Matthew Boyce

Personal information
- Full name: Matthew Andrew Golding Boyce
- Born: 13 August 1985 (age 41) Cheltenham, England
- Height: 5 ft 10 in (1.78 m)
- Batting: Left-handed
- Bowling: Right-arm medium
- Role: Batsman

Domestic team information
- 2006–2015: Leicestershire (squad no. 11)

Career statistics
| Competition | FC | LA | T20 |
| Matches | 104 | 67 | 55 |
| Runs scored | 4,882 | 1,499 | 704 |
| Batting average | 27.89 | 26.29 | 22.70 |
| 100s/50s | 6/24 | 0/10 | 0/1 |
| Top score | 135 | 80 | 63* |
| Catches/stumpings | 64/– | 19/– | 14/– |
- Source: ESPNcricinfo, 21 April 2017

= Matthew Boyce =

English cricketer

Matthew Andrew Golding Boyce (born 13 August 1985) is an English former cricketer. He played for Leicestershire. Boyce was born at Cheltenham in Gloucestershire and educated at Oakham School.

==Cricket career==
Boyce achieved a unique feat on 23 June 2010 by winning a man of the match award, despite only appearing as a substitute. Will Jefferson had batted for the Leicestershire Foxes in their Friends Provident t20 North Group match against the Warwickshire Bears at Edgbaston, but suffered an Achilles problem resulting in Boyce taking to the field, instead. Neil Carter, Jim Troughton and Tim Ambrose were all run out by Boyce, as he helped the Foxes to win by 32 runs. After the match, Boyce was named man of the match, and he took part in the presentation ceremony with Paul Allott.

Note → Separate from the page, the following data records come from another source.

/-! ### Tests in MAINTENANCE (R464, R458) -/

/-- A MAINTENANCE test ends with its verdicts (R412, R446, R460, R464, R466). -/
def State.maintEnd (s : State) (t : UnitTest) (logic mem : Option Nat) : State :=
  let pass := (logic.getD 1 == 1) && (mem.getD 1 == 1 || mem == some 4)
  let note := fun (p : Bool) (l : List Nat) => l.filter (· != t.unit) ++ (if p then [t.unit] else [])
  let s := (s.setBit BIST.EVT 2).when (logic == some 2 || mem == some 2) (·.setBit BIST.EVT 3)
  let s : State := { s with bist := { s.bist with
    waiting := none, passed := note pass s.bist.passed, fullPass := note (pass && logic.isSome && mem.isSome) s.bist.fullPass } }
  let s := s.modAlm (fun a => { a with units := Map.set {} a.units t.unit ((Map.get {} a.units t.unit).after logic mem) })
  ((s.putF BIST.STAT 0 4 0).when logic.isSome (·.unwrapKey)).askRecord (.event 5 t.unit)

/-- The key-off test goes on with its next pair, or, at its end or with scan blocked, to step 5 (R458, R461). -/
def State.nextTests (s : State) : State := if s.bist.order.isEmpty || s.bit BIST.STAT 6 then s.keyoffStep5 else s.nextPair

/-- The tests `ts` of MAINTENANCE that have been stopped end. -/
def State.stoppedEnd (s : State) (ts : List UnitTest) : State := s.each ts (fun s t => s.maintEnd t (s.stopLogic t) t.stopMem)

/-- A running MAINTENANCE test, or a running key-off pair, is stopped (R447). -/
def State.bistAbort (s : State) : State :=
  let ts := s.bist.testing
  let s := s.stopTests (fun _ => true)
  if ts.isEmpty then s else if s.power.shutStep = 4 then s.nextTests else s.stoppedEnd ts

/-- A write of BIST.RUN (R447, R464). -/
def State.bistRun (s : State) (v : Nat) : State :=
  let s := s.wr BIST.RUN (v &&& 0xDF)
  let s := s.when (bitOf v 9) (·.bistAbort)
  let u := v % 32
  if !bitOf v 8 then s
  else if s.mode == 6 && s.bist.testing.isEmpty && !s.bit BIST.STAT 3 && decide (u < 26) && (bitOf v 7 || bitOf v 6) && s.unitOut u then
    let t : UnitTest := { unit := u, logic := bitOf v 7, mem := bitOf v 6, supply := s.warning }
    let s := (s.putF BIST.STAT 0 4 12).unitBegin t
    { s with bist := { s.bist with waiting := if t.mem then none else some t } }
  else (s.inc BIST.REFUSED_CNT).setBit BIST.EVT 6

/-! ### Commands -/

/-- Zeroisation for an internal scan instruction of the test port ends (R457-R459): with every word 0 the chain is enabled and the
device key is blocked until the next power-on reset; a second failure blocks scan. With SCAN_BLOCK set nothing is enabled. No rule
says when the port leaves the scan: it stays until the next reset of CTRL. DESIGN CHOICE (log entry 176). -/
def State.portZeroised (s : State) (ok : Bool) : State :=
  if s.power.phase ≠ .running ∨ s.bit BIST.STAT 6 then s
  else
    let s := s.keysCleared
    if ok then { (s.putBit BIST.STAT 5 true) with bist := { s.bist with zeroFailed := false, portScan := true, keyBlocked := true } }
    else if !s.bist.zeroFailed then { s with bist := { s.bist with zeroFailed := true } }
    else { (((s.putBit BIST.STAT 6 true).inc BIST.ZERO_FAIL_CNT).setBit BIST.EVT 5) with bist := { s.bist with zeroFailed := false } }

/-- ZEROISE_DONE (R457-R459, R461): the read-back has found every word 0, or not; for the test port, or for
Collimation. -/
def execZeroiseDone (x : ZeroResult) (s : State) : Host.Outcome State Fault Refusal :=
  if x.port then .next (s.portZeroised x.ok)
  else
  let keyoff := s.power.shutStep == 4 && s.bist.testing.isEmpty
  if !keyoff && s.bist.waiting.isNone then .next s
  else
    let s := s.keysCleared
    if !x.ok && !s.bist.zeroFailed then .next { s with bist := { s.bist with zeroFailed := true } }
    else
      let s := if x.ok then s.putBit BIST.STAT 5 true else (((s.putBit BIST.STAT 6 true).inc BIST.ZERO_FAIL_CNT).setBit BIST.EVT 5)
      let s : State := { s with bist := { s.bist with zeroFailed := false } }
      let block := s.bit BIST.STAT 6
      if keyoff then
        if block then .next s.keyoffStep5
        else .next ({ s with bist := { s.bist with order := s.keyoffOrder } } : State).nextPair
      else
        let ts := s.bist.testing.map (fun t => if block then t else { t with at_ := some s.now })
        let s : State := { s with bist := { s.bist with waiting := none, testing := ts } }
        match s.bist.testing with
        | t :: _ => .next (s.when block (fun s => (((s.unitResult t.unit (some 0) t.memV false t.supply).unitSig t.unit 0 0).unitEnd t.unit).maintEnd t (some 0) t.memV))
        | [] => .next s

/-- LOGIC_TEST_PAIR_DONE (R446, R461-R463): with the results of the units of the pair, in their order. -/
def execLogicTestPairDone (rs : List LogicResult) (s : State) : Host.Outcome State Fault Refusal :=
  if s.power.shutStep = 4 ∧ !s.bist.testing.isEmpty then
    let s := s.each (s.bist.testing.zip (rs ++ List.replicate 2 { count := 0, sig := 0 })) (fun s p =>
      let v := s.logicVerdict p.1 p.2
      let run := v != 0
      (((s.unitSig p.1.unit (if run then p.2.count else 0) (if run then p.2.sig.toNat else 0)).unitResult p.1.unit (some v) none false p.1.supply).countVerdict v).unitEnd p.1.unit)
    .next s.nextTests
  else .next s

/-- UNIT_TEST_DONE (R446, R453, R458, R464): a test of the unit in MAINTENANCE ends: the memory test, which runs first where both are
asked for, without the retention elements, and then the logic test. -/
def execUnitTestDone (logic : LogicResult) (mem : UnitMem) (s : State) : Host.Outcome State Fault Refusal :=
  match s.bist.testing with
  | [] => .next s
  | t :: _ =>
    if s.power.shutStep ≠ 0 ∨ s.bist.waiting.isSome then .next s
    else if t.mem then
      let vs := s.macroVerdicts false (fun _ => false) mem.macros
      let v := memVerdict t (vs.map (·.2))
      let s := (s.each ((vs.filter (fun p => p.2 != 3)).map (·.1)) State.softRepair).countVerdict v
      let t' : UnitTest := { t with mem := false, memV := some v }
      if t.logic then .next { s with bist := { s.bist with testing := [t'], waiting := some t' } }
      else .next (((s.unitResult t.unit none (some v) false t.supply).unitEnd t.unit).maintEnd t none (some v))
    else
      let run := !s.noLogic t.unit
      let l := s.logicVerdict t logic
      let s := (s.unitSig t.unit (if run then logic.count else 0) (if run then logic.sig.toNat else 0)).countVerdict l
      .next (((s.unitResult t.unit (some l) t.memV false t.supply).unitEnd t.unit).maintEnd t (some l) t.memV)

/-- KEY_WAIT_TIMEOUT (R456): 50 ms have passed since the firmware started. -/
def execKeyWaitTimeout (s : State) : Host.Outcome State Fault Refusal :=
  .next (s.when s.power.firmware (·.modNvm (fun n => { n with keyWaitOver := true })))

end Sys2Proof.Machine
end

Boyce's fielding would play a similarly instrumental role for the Foxes in the final of the following year's Twenty20 competition on 27 August 2011, again at Edgbaston. Boyce had played in the Super Over victory over the Lancashire Lightning in the day's earlier semi-final, although he was not needed to bat. For the evening's final against Somerset, he was replaced in the Foxes' team by Jigar Naik. However, once again Jefferson had batted but was not able to take to the field, again due to an Achilles problem. This meant that Boyce would again appear as a substitute for Jefferson at Edgbaston. Boyce took the catches of James Hildreth, Peter Trego, Jos Buttler and Alfonso Thomas, all off the bowling of man of the match Josh Cobb, thus helping to steer the Foxes to a win by 18 runs and clinch the trophy.

He has acted as captain for Leicestershire.

On 23 July 2015 Boyce announced his retirement from cricket to take up a career in finance.

==Career best performances==
as of 27 June 2013

|  | Batting |  |  |  |
|---|---|---|---|---|
|  | Score | Fixture | Venue | Season |
| FC | 135 | Leicestershire v Kent | Leicester | 2013 |
| LA | 80 | Leicestershire Foxes v Hampshire Royals | Leicester | 2009 |
| T20 | 63* | Leicestershire Foxes v Lancashire Lightning | Manchester | 2012 |

==Charity work==
After the 2012 English cricket season had finished, Boyce set out to walk the length of Great Britain on a route from John o' Groats to Land's End in order to raise money and promote awareness for mental health charity Mind. Although not suffering himself, he was inspired to raise awareness about depression after the suicides of sportsmen Gary Speed and Peter Roebuck. He was also frustrated by people such as Piers Morgan showing a lack of comprehension about depression and how it can impact on people from all walks of life. He started the walk in September and completed it in December. For part of the walk he was joined by fellow cricketers, including Paul Nixon.